I have not found a useful systematic discussion of this.

Three issues:

1. What is a word? For our purposes, it is (ideally) any key that a user may wish to use as a component of search, and that can in fact be detected in the document, or associated with the document, and used as an index.

2. Delimiting. Certainly, white space (blank, newline, tab) is a delimiter. The tricky question is punctuation.

3. Maximum length. Amid the junk on the Web, there must be any number of HTML files with very long strings of characters with no delimiter. I presume that any string longer than some maximum is just skipped.

3. Regularization. Suppose that string G can be regularized to word F != G. There are at least four possible policies:

There are also non-symmetric strategies, in which one wants to allow a standard form in the query to match a non-standard form in the document but not vice versa, or, less likely, the reverse. We omit these. In general, the regularization rules for queries need not be the same as for documents for any of the following reasons:

Also, the same issues arise in doing comparisons between documents. This, of course, is a symmetric situation. Choices may be different than in the case of a query because (a) there is no oppotunity for user feedback; (b) the existence of a lot of data makes any one word comparatively less important.
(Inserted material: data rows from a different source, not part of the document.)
-- ==== Sys2Proof/Tests/Slice0.lean ====
section
/-! SUPPORT. The model's own tests: ill-formed commands refused, the manual's worked examples, and for every statement with
hypotheses a state and operands that meet them. -/

namespace Sys2Proof.Tests

set_option Elab.async false
open Sys2Proof Sys2Proof.Machine

/-! ### Ill-formed commands -/

def env0 : StartEnv :=
  ⟨0, true, true, 7, [], 0, [0, 0, 0], [], [], [], true, (true, true), true, [], true, [], []⟩

theorem test_env_wf : env0.wf = true := by decide
theorem test_env_verdicts_refused : ({ env0 with verdicts := [0, 0] } : StartEnv).wf = false := by decide
theorem test_env_finding_step_refused : ({ env0 with findings := [(1, ⟨1, 0, 0⟩)] } : StartEnv).wf = false := by decide
theorem test_env_failure_step_refused : ({ env0 with failures := [(17, 0)] } : StartEnv).wf = false := by decide
theorem test_env_margin_refused : ({ env0 with margins := [(34, 0)] } : StartEnv).wf = false := by decide
theorem test_env_device_refused : ({ env0 with device := [(0x2000000, 0)] } : StartEnv).wf = false := by decide
theorem test_env_failure_reason_refused : ({ env0 with failures := [(4, 0x7F)] } : StartEnv).wf = false := by decide
theorem test_env_record_refused : ({ env0 with recordFails := [20] } : StartEnv).wf = false := by decide
theorem test_env_hang_refused : ({ env0 with hang := [1] } : StartEnv).wf = false := by decide
theorem test_units_refused : [⟨0, 34, 0⟩, ⟨0, 0, 264⟩, ⟨1, 0, 1⟩, ⟨2, 2, 0⟩, ⟨3, 0, 17⟩, ⟨4, 0, 1296⟩, ⟨5, 0, 10⟩, ⟨6, 1, 0⟩,
    ⟨7, 0, 2⟩, ⟨8, 0, 16⟩, ⟨9, 0, 0⟩].all (fun u => !UnitId.wf u) = true := by decide
/-- The 128 bytes of the unit at `a`, all zero. -/
def unit0 (a : Nat) : List (Nat × Byte) := (List.range 128).map fun i => (a + i, 0)
theorem test_read_units_taken : (Instr.memoryReadResponse 0 (.argSet 0 0) (unit0 256 ++ unit0 0)).wf = true := by decide +kernel
theorem test_read_address_refused : (Instr.memoryReadResponse 0 (.argSet 0 0) (unit0 (2 ^ 48))).wf = false := by decide +kernel
theorem test_read_units_differ : (Instr.memoryReadResponse 0 (.argSet 0 0) (unit0 0 ++ unit0 0)).wf = false := by decide +kernel
theorem test_read_unaligned_refused : (Instr.memoryReadResponse 0 (.argSet 0 0) (unit0 8)).wf = false := by decide +kernel
theorem test_read_part_refused : (Instr.memoryReadResponse 0 (.argSet 0 0) ((unit0 0).take 64)).wf = false := by decide +kernel
theorem test_read_level_refused : (Instr.memoryReadResponse 0 (.spill 1 0 25 0) []).wf = false := by decide
theorem test_tree_levels_refused : [Instr.bondTreeMerge 1 0 25 0, .bondStoreSpill ⟨1, 0⟩ 25 0 0, .spillReturn ⟨1, 0⟩ 25 0,
    .eccloss (.bondEntry 1 0 25 0)].all (fun c => !c.wf) = true := by decide
theorem test_starts_refused : [Instr.restartWing .a { env0 with hang := [1] }, .stoppedFall { env0 with hang := [19] },
    .regacc 0 true 0 { env0 with verdicts := [] }, .startStepTimeout 0].all (fun c => !c.wf) = true := by decide
theorem test_patrol_refused : [Instr.patrolVector (.clean 2 0), .patrolVector (.clean 1 34), .patrolVector (.clean 3 31),
    .patrolVector (.clean 7 10), .patrolVector (.bankCorrected 3 0),
    .patrolVector (.bankCorrected 0 17), .patrolVector (.finding ⟨0, 0, 0⟩ 2), .patrolVector (.finding ⟨9, 0, 0⟩ 1),
    .patrolConfirm 0 264 0 0 0 ⟨0, 0, 0, 0, 0, []⟩, .eccloss (.tableRow 0 1296)].all (fun c => !c.wf) = true := by decide
theorem test_cores_refused : [Instr.coretrace 10, .coredbgStatus 10, .coredbgHalt 10, .coredbgStep 10, .coredbgResume 10,
    .coredbgRead 10 0, .coredbgWrite 10 0 0].all (fun c => !c.wf) = true := by decide
theorem test_no_row_gives_bits : decodeTableWord 64 0 = none := by decide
Specific issues that arise in English text (other languages have their own problems).

A danger of strong regularizations is that they tend to lead to false matches that are not merely wrong but entirely baffling to the user. Users generally find such results much more upsetting than mere errors, and if many occur, user confidence in the system quickly degrades. (Also note that these are not particularly noted in standard measures of quality, such as precision.) E.g. Suppose query is "portability" and document contains "important". A strong stemming algorithm might (etymologically correctly) reduce both to "port" and match them.

It seems, experimentally, that Google regularizes terms in the text but not in the query. On the one hand, the query "deregularizations" returns only two pages, both of which have the word in the plural, and it does not return any of the many pages which have the word in the singular. On the other hand, the query "Origin Roman historical commemoration" matches pages which contain the word "Origins [plural]" "Roman" "historical" and "commemoration" and do not contain the word "origin" in the singular. The theory presumably is that since you specified "deregularizations" you specifically want the plural, but if you ask for the singular, you may well be interested in the plural as well. Also the query can match the form of an anchor rather than the content of the page. On the other hand the query "zeugmas" returns as answer number 4 the page zeugma etc. which does not contain the word in the plural, but the cached copy claims that there is a link that contains the plural form. (The "link" search doesn't find the page with this link. Either link search is unreliable, or the page no longer exists.) (These queries carried out August and September 2007.)

Note: Google will index a page P under a term T that appears only in the anchor of a link to P and not in any form in P itself. I ran a test: the page nquarminos does not contains this anchor term but is now indexed under that term. Incidentally, the page was placed on the web on 8/24/07 and was indexed some time between 9/4 and 9/8.

What information is indexed?

Inverted file

For each word W, the documents in which it occurs. For each word W and document D, some of the following:

Lexicon: Information about words

Number of documents containing word. Total number of occurrences of word. Possibly related words.

Document index

For each document D: URL; document ID; the list of outlinks from D; the list of inlinks to D; page rank of D (query independent measure of quality); language; format; date; frequency of update; etc.

Word to link index

For each word W, list of links in which W is used as an anchor. (May be part of inverted file).

Index format

Compression techniques

Use positional difference rather than absolute position for W in D. Saves significant space if W occurs often in long document D. Huffman or similar encoding for words, URLs, contexts etc. Give small doc IDs to docs with many different words, large doc ids to docs with few different words.